I should kill you now before you wake, tear through your neck with my beaver's teeth. Your blood may still be warm, and I would take more nourishment from it tepid than I ever will from your fingers and your mouth and this—

Part of you is awake already, I see. Hurry up, arms and legs and fingers and toes, join your comrade, and we'll see what can be made of this wasted, wasteful flesh.

I will shape you, little one, I will mold you. You are mine to mend and make, to bend and break, and I can undo you on a whim. Do you hear me now, through your dead ears? I tell you true.

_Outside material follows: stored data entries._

/-- R24: each port accepts what its request channel holds once a device reset has emptied its access slots. -/
theorem accesses_deviceReset (s : State) : s.deviceReset.acceptAll.Accesses := by
  have hreset := resetAccesses_sound
  have hplaced (p : PortId) : PortRec.Placed { PortRec.reset with requests := s.ports[p].requests } := by
    have hp := hreset.placed p
    rw [bodies_reset] at hp
    exact hp.of_state rfl rfl fun _ => Iff.rfl
  have hbody (p : PortId) := placed_acceptHeld (hplaced p)
  refine ⟨fun p => ?_, fun p => ?_, fun p k => ?_⟩
  · rw [bodies_deviceReset]
    exact (hbody p).1
  · rw [bodies_deviceReset]
    exact (hbody p).2.1
  · rw [bodies_deviceReset, (hbody p).2.2]
    have hk := hreset.issued p k
    rw [bodies_reset] at hk
    exact hk

/-- R22 to R24, R33, R39, R40, R47, R113, R127, R143, R148: a request comes into a free slot, an issue makes a transaction of it,
a grant passes the transaction on, its answer ends it, and only a stall makes a slot STALLED. -/
theorem accesses_part {E C : Prop} {s t : State} (hpart : Part E C s t) (h : s.Accesses) : t.Accesses := by
  cases hpart
  case control hc _ => exact accesses_of_frames h hc.bodies hc.mem
  case requested p x =>
    refine accesses_of_acceptHeld (r := { s.bodies p with requests := s.ports[p].requests ++ [x] }) h ?_
      ((h.placed p).of_state rfl rfl fun _ => Iff.rfl) (fun q k _ => rfl) (h.issued p)
    exact (bodies_modifyPort s p fun r => PortRec.acceptHeld { r with requests := r.requests ++ [x] }).trans
      (congrArg _ (acceptHeld_body _))
  case delivered p k rest a response through harrival hslot =>
    refine accesses_of_acceptHeld (p := p)
      (r := { s.bodies p with slots := s.ports[p].slots.set k none, arrival := rest }) h ?_
      ((h.placed p).freeOldest harrival (congrArg stalledSlot hslot)) (fun q k _ => rfl) fun j => ?_
    · exact (bodies_modifyPort s p fun r => PortRec.acceptHeld { r with slots := r.slots.set k none, arrival := rest }).trans
        (congrArg _ (acceptHeld_body _))
    · have hj : s.transactionsOf p j = throughOf s.ports[p].slots[j] := h.issued p j
      refine hj.trans ?_
      show throughOf s.ports[p].slots[j] = throughOf (s.ports[p].slots.set k none)[j]
      rw [getElem_set_slot]
      split
      · next e => subst e; rw [hslot]; rfl
      · rfl
  case headAnswered hhead => exact accesses_answerHead h hhead
  case headIssued hhead _ => exact accesses_issueAccess h hhead
  case headStalled hhead hstate => exact accesses_stallPort h hhead hstate
  case portGranted => exact accesses_grantPort h
  case loadGranted => exact accesses_grantLoad h
  case accessAnswered p k through m hx he _ =>
    exact accesses_placeAnswer h hx he rfl rfl (bodies_modifyPort { s with mem := _ } p (·.placeAnswer k _ _))
  case loadAnswered hx he _ => exact accesses_of_otherAnswer h hx he rfl rfl rfl
  case leaseCounted p b hstate _ =>
    refine accesses_of_state (p := p) (st := .attached { b with lease := s.ports[p].params.count b.lease })
      (params := s.ports[p].params) h ?_ rfl fun k => ?_
    · refine (bodies_modifyPort s p (·.countTick b)).trans (congrArg _ ?_)
      rw [countTick_eq]
      split <;> rfl
    · rw [states_apply, hstate]
      rfl
  case leaseRenewed p b hstate =>
    refine accesses_of_state (p := p) (st := .attached { b with lease := s.ports[p].params.renew b.lease })
      (params := s.ports[p].params) h (bodies_modifyPort ..) rfl fun k => ?_
    rw [states_apply, hstate]
    rfl
  case timerLowered p b st n hstate _ _ =>
    refine accesses_of_state (params := s.ports[p].params) h
      (bodies_modifyPort s p ({ · with state := .stalled b { st with timer := some (n - 1) } })) rfl fun k => ?_
    rw [states_apply, hstate]
    rfl
  case fenced => exact accesses_enterFenced h
  case stallEnded hstate hf => exact accesses_endStall h hstate hf
  case configured | loadAccepted | loadsAborted | edited | committed | swapped | unsealed => exact accesses_of_frames h rfl rfl
  case bound q n hstate =>
    refine accesses_of_state (p := q) (st := .attached { slot := n, lease := s.ports[q].params.start }) (params := s.ports[q].params) h
      (bodies_modifyPort s q fun r => { r with state := .attached { slot := n, lease := r.params.start } }) rfl fun k => ?_
    rw [states_apply, hstate]
    rfl
  case rebound q b n hstate _ =>
    refine accesses_of_state (p := q) (st := .attached { b with slot := n }) (params := s.ports[q].params) h
      ((bodies_leaveWaiting ..).trans (bodies_modifyPort s q ({ · with state := .attached { b with slot := n } }))) ?_
      fun k => ?_
    · simp [State.raiseBinders, State.lowerBinders]
    · rw [states_apply, hstate]
      rfl
  case unbound q b hstate =>
    refine accesses_of_state (params := s.ports[q].params) h (bodies_detach ..) (by simp) fun k => ?_
    rw [states_apply, hstate]
    rfl
  case leaseParamsSet q l _ _ _ =>
    exact accesses_of_state (st := s.ports[q].state) (params := l) h (bodies_modifyPort ..) rfl fun k => Iff.rfl
  case unfenced q hstate =>
    refine accesses_of_state (params := s.ports[q].params) h
      (bodies_modifyPort (s.retireLease q) q ({ · with state := .detached })) rfl fun k => ?_
    rw [states_apply, hstate]
    rfl
  case rightsMoved => exact accesses_of_frames h (bodies_moveRights ..) rfl
  case waitingLeft => exact accesses_of_frames h (bodies_leaveWaiting ..) (by simp)
  case portReset hreset => exact accesses_portReset h hreset
  case deviceReset => exact accesses_deviceReset s
  case poweredUp => exact accesses_of_frames resetAccesses_sound rfl rfl
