-- ==== Sys2Proof/Syntax.lean ====
section
/-! DEFINITION. The one inductive of the B4's steps: every row of spec/opcode_table.json is a constructor, with the
operand fields that 08_encoding (R184, R185) gives its word.  The rows without a word are the machine's own events
(95_what_each_step_holds); their operands say where the event happens and what arrives with it.  Instructions that a replay or a Sirmal block may hold come first (before constructor 244), so that
their decoder can be compiled. -/

namespace Sys2Proof

/-- Who executes instructions: a device strand in a context (R160) or a control complex core (R422). -/
inductive Agent where
  /-- the strand bound to a context -/
  | strand (ctx : Ctx)
  /-- a control complex core -/
  | cc (core : Fin 32)
deriving DecidableEq, Repr
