/-- Major 0x00. -/
def decodeMajor00 (w : Nat) : Option Instr :=
  match wordBits w 0 10 with
  | 1 => some (.add (wordFin 32 w 20) (wordFin 32 w 15) (wordFin 32 w 10))
  | 2 => some (.sub (wordFin 32 w 20) (wordFin 32 w 15) (wordFin 32 w 10))
  | 3 => some (.mul (wordFin 32 w 20) (wordFin 32 w 15) (wordFin 32 w 10))
  | 4 => some (.mulh (wordFin 32 w 20) (wordFin 32 w 15) (wordFin 32 w 10))
  | 5 => some (.mulhn (wordFin 32 w 20) (wordFin 32 w 15) (wordFin 32 w 10))
  | 6 => some (.div (wordFin 32 w 20) (wordFin 32 w 15) (wordFin 32 w 10))
  | 7 => some (.divn (wordFin 32 w 20) (wordFin 32 w 15) (wordFin 32 w 10))
  | 8 => some (.rem (wordFin 32 w 20) (wordFin 32 w 15) (wordFin 32 w 10))
  | 9 => some (.remn (wordFin 32 w 20) (wordFin 32 w 15) (wordFin 32 w 10))
  | 10 => some (.and (wordFin 32 w 20) (wordFin 32 w 15) (wordFin 32 w 10))
  | 11 => some (.or (wordFin 32 w 20) (wordFin 32 w 15) (wordFin 32 w 10))
  | 12 => some (.xor (wordFin 32 w 20) (wordFin 32 w 15) (wordFin 32 w 10))
  | 13 => some (.shl (wordFin 32 w 20) (wordFin 32 w 15) (wordFin 32 w 10))
  | 14 => some (.shr (wordFin 32 w 20) (wordFin 32 w 15) (wordFin 32 w 10))
  | 15 => some (.sra (wordFin 32 w 20) (wordFin 32 w 15) (wordFin 32 w 10))
  | 16 => some (.slt (wordFin 32 w 20) (wordFin 32 w 15) (wordFin 32 w 10))
  | 17 => some (.sltn (wordFin 32 w 20) (wordFin 32 w 15) (wordFin 32 w 10))
  | 18 => some (.min (wordFin 32 w 20) (wordFin 32 w 15) (wordFin 32 w 10))
  | 19 => some (.max (wordFin 32 w 20) (wordFin 32 w 15) (wordFin 32 w 10))
  | 20 => if wordBits w 10 5 = 0 then some (.clz (wordFin 32 w 20) (wordFin 32 w 15))
    else none
  | 21 => if wordBits w 10 5 = 0 then some (.ctz (wordFin 32 w 20) (wordFin 32 w 15))
    else none
  | 22 => if wordBits w 10 5 = 0 then some (.popc (wordFin 32 w 20) (wordFin 32 w 15))
    else none
  | 32 => if wordBits w 10 5 = 0 then some (.ldl (wordFin 32 w 20) (wordFin 32 w 15))
    else none
  | 33 => some (.stc (wordFin 32 w 20) (wordFin 32 w 15) (wordFin 32 w 10))
  | _ => none

/-- Major 0x01. -/
def decodeMajor01 (w : Nat) : Option Instr :=
  some (.addi (wordFin 32 w 20) (wordFin 32 w 15) (BitVec.ofNat 15 (wordBits w 0 15)))

/-- Major 0x02. -/
def decodeMajor02 (w : Nat) : Option Instr :=
  some (.andi (wordFin 32 w 20) (wordFin 32 w 15) (BitVec.ofNat 15 (wordBits w 0 15)))

/-- Major 0x03. -/
def decodeMajor03 (w : Nat) : Option Instr :=
  some (.ori (wordFin 32 w 20) (wordFin 32 w 15) (BitVec.ofNat 15 (wordBits w 0 15)))

/-- Major 0x04. -/
def decodeMajor04 (w : Nat) : Option Instr :=
  some (.xori (wordFin 32 w 20) (wordFin 32 w 15) (BitVec.ofNat 15 (wordBits w 0 15)))

/-- Major 0x05. -/
def decodeMajor05 (w : Nat) : Option Instr :=
  if wordBits w 6 9 = 0 then some (.shli (wordFin 32 w 20) (wordFin 32 w 15) (BitVec.ofNat 6 (wordBits w 0 6)))
  else none

/-- Major 0x06. -/
def decodeMajor06 (w : Nat) : Option Instr :=
  if wordBits w 6 9 = 0 then some (.shri (wordFin 32 w 20) (wordFin 32 w 15) (BitVec.ofNat 6 (wordBits w 0 6)))
  else none

/-- Major 0x07. -/
def decodeMajor07 (w : Nat) : Option Instr :=
  if wordBits w 6 9 = 0 then some (.srai (wordFin 32 w 20) (wordFin 32 w 15) (BitVec.ofNat 6 (wordBits w 0 6)))
  else none

/-- Major 0x08. -/
def decodeMajor08 (w : Nat) : Option Instr :=
  some (.slti (wordFin 32 w 20) (wordFin 32 w 15) (BitVec.ofNat 15 (wordBits w 0 15)))

/-- Major 0x09. -/
def decodeMajor09 (w : Nat) : Option Instr :=
  if wordBits w 15 5 = 0 then some (.lui (wordFin 32 w 20) (BitVec.ofNat 15 (wordBits w 0 15)))
  else none

/-- Major 0x0A. -/
def decodeMajor0A (w : Nat) : Option Instr :=
  if wordBits w 15 5 = 0 then some (.addpc (wordFin 32 w 20) (BitVec.ofNat 15 (wordBits w 0 15)))
  else none

/-- Major 0x0B. -/
def decodeMajor0B (w : Nat) : Option Instr :=
  some (.ldB (wordFin 32 w 20) (wordFin 32 w 15) (BitVec.ofNat 15 (wordBits w 0 15)))

/-- Major 0x0C. -/
def decodeMajor0C (w : Nat) : Option Instr :=
  some (.ldH (wordFin 32 w 20) (wordFin 32 w 15) (BitVec.ofNat 15 (wordBits w 0 15)))

/-- Major 0x0D. -/
def decodeMajor0D (w : Nat) : Option Instr :=
  some (.ldW (wordFin 32 w 20) (wordFin 32 w 15) (BitVec.ofNat 15 (wordBits w 0 15)))

/-- Major 0x0E. -/
def decodeMajor0E (w : Nat) : Option Instr :=
  some (.ldD (wordFin 32 w 20) (wordFin 32 w 15) (BitVec.ofNat 15 (wordBits w 0 15)))

/-- Major 0x0F. -/
def decodeMajor0F (w : Nat) : Option Instr :=
  some (.ldBN (wordFin 32 w 20) (wordFin 32 w 15) (BitVec.ofNat 15 (wordBits w 0 15)))

/-- Major 0x10. -/
def decodeMajor10 (w : Nat) : Option Instr :=
  some (.ldHN (wordFin 32 w 20) (wordFin 32 w 15) (BitVec.ofNat 15 (wordBits w 0 15)))

/-- Major 0x11. -/
def decodeMajor11 (w : Nat) : Option Instr :=
  some (.ldWN (wordFin 32 w 20) (wordFin 32 w 15) (BitVec.ofNat 15 (wordBits w 0 15)))

/-- Major 0x12. -/
def decodeMajor12 (w : Nat) : Option Instr :=
  some (.stB (wordFin 32 w 20) (wordFin 32 w 15) (BitVec.ofNat 15 (wordBits w 0 15)))

/-- Major 0x13. -/
def decodeMajor13 (w : Nat) : Option Instr :=
  some (.stH (wordFin 32 w 20) (wordFin 32 w 15) (BitVec.ofNat 15 (wordBits w 0 15)))

/-- Major 0x14. -/
def decodeMajor14 (w : Nat) : Option Instr :=
  some (.stW (wordFin 32 w 20) (wordFin 32 w 15) (BitVec.ofNat 15 (wordBits w 0 15)))

/-- Major 0x15. -/
def decodeMajor15 (w : Nat) : Option Instr :=
  some (.stD (wordFin 32 w 20) (wordFin 32 w 15) (BitVec.ofNat 15 (wordBits w 0 15)))

/-- Major 0x16. -/
def decodeMajor16 (w : Nat) : Option Instr :=
  if wordBits w 10 10 = 0 then some (.srd (wordFin 32 w 20) (wordFin 1024 w 0))
  else none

Look to your metal bride; her eyelids are rust-stained, but she will bear me witness. I hold your death in my hand, just as I held your life. Will you follow? Will you hail? Your head lulls to the side, your face and neck wet with our joining. I'll take my answer in that.

I can feel the sun rising, breathing warm cat's breath down my neck. It pads over to lick your hand but its tongue is rough. We must hide underground with the rats, down in the dark with the wet, slippery things. The sun-cat is not our friend. You will learn, or you will burn. Pretty fire. Don't touch it, child, it's far too hot for the likes of us…

(But still he slips like ashes through my fingers, ashes and dust. Soon, soon, and even I can't hold tight the air. Already it's too late.)

But that is not your fate, at least today. He was a bad pupil, that one. Not like you. We will walk the earth a while, you and I and the other children of Cain, here in the tunnels and sewers and bowels of the world. You with your soiled hands and soiled soul (gone now; I felt it leave: a little fart, your soul): you'll feel right at home here. You can show me the way, my guide dog, my sheep in wolf's clothing.

You are mine, little war-bird, forever and always.

Come, wake, the sun is rising. Open your eyes and greet your mistress.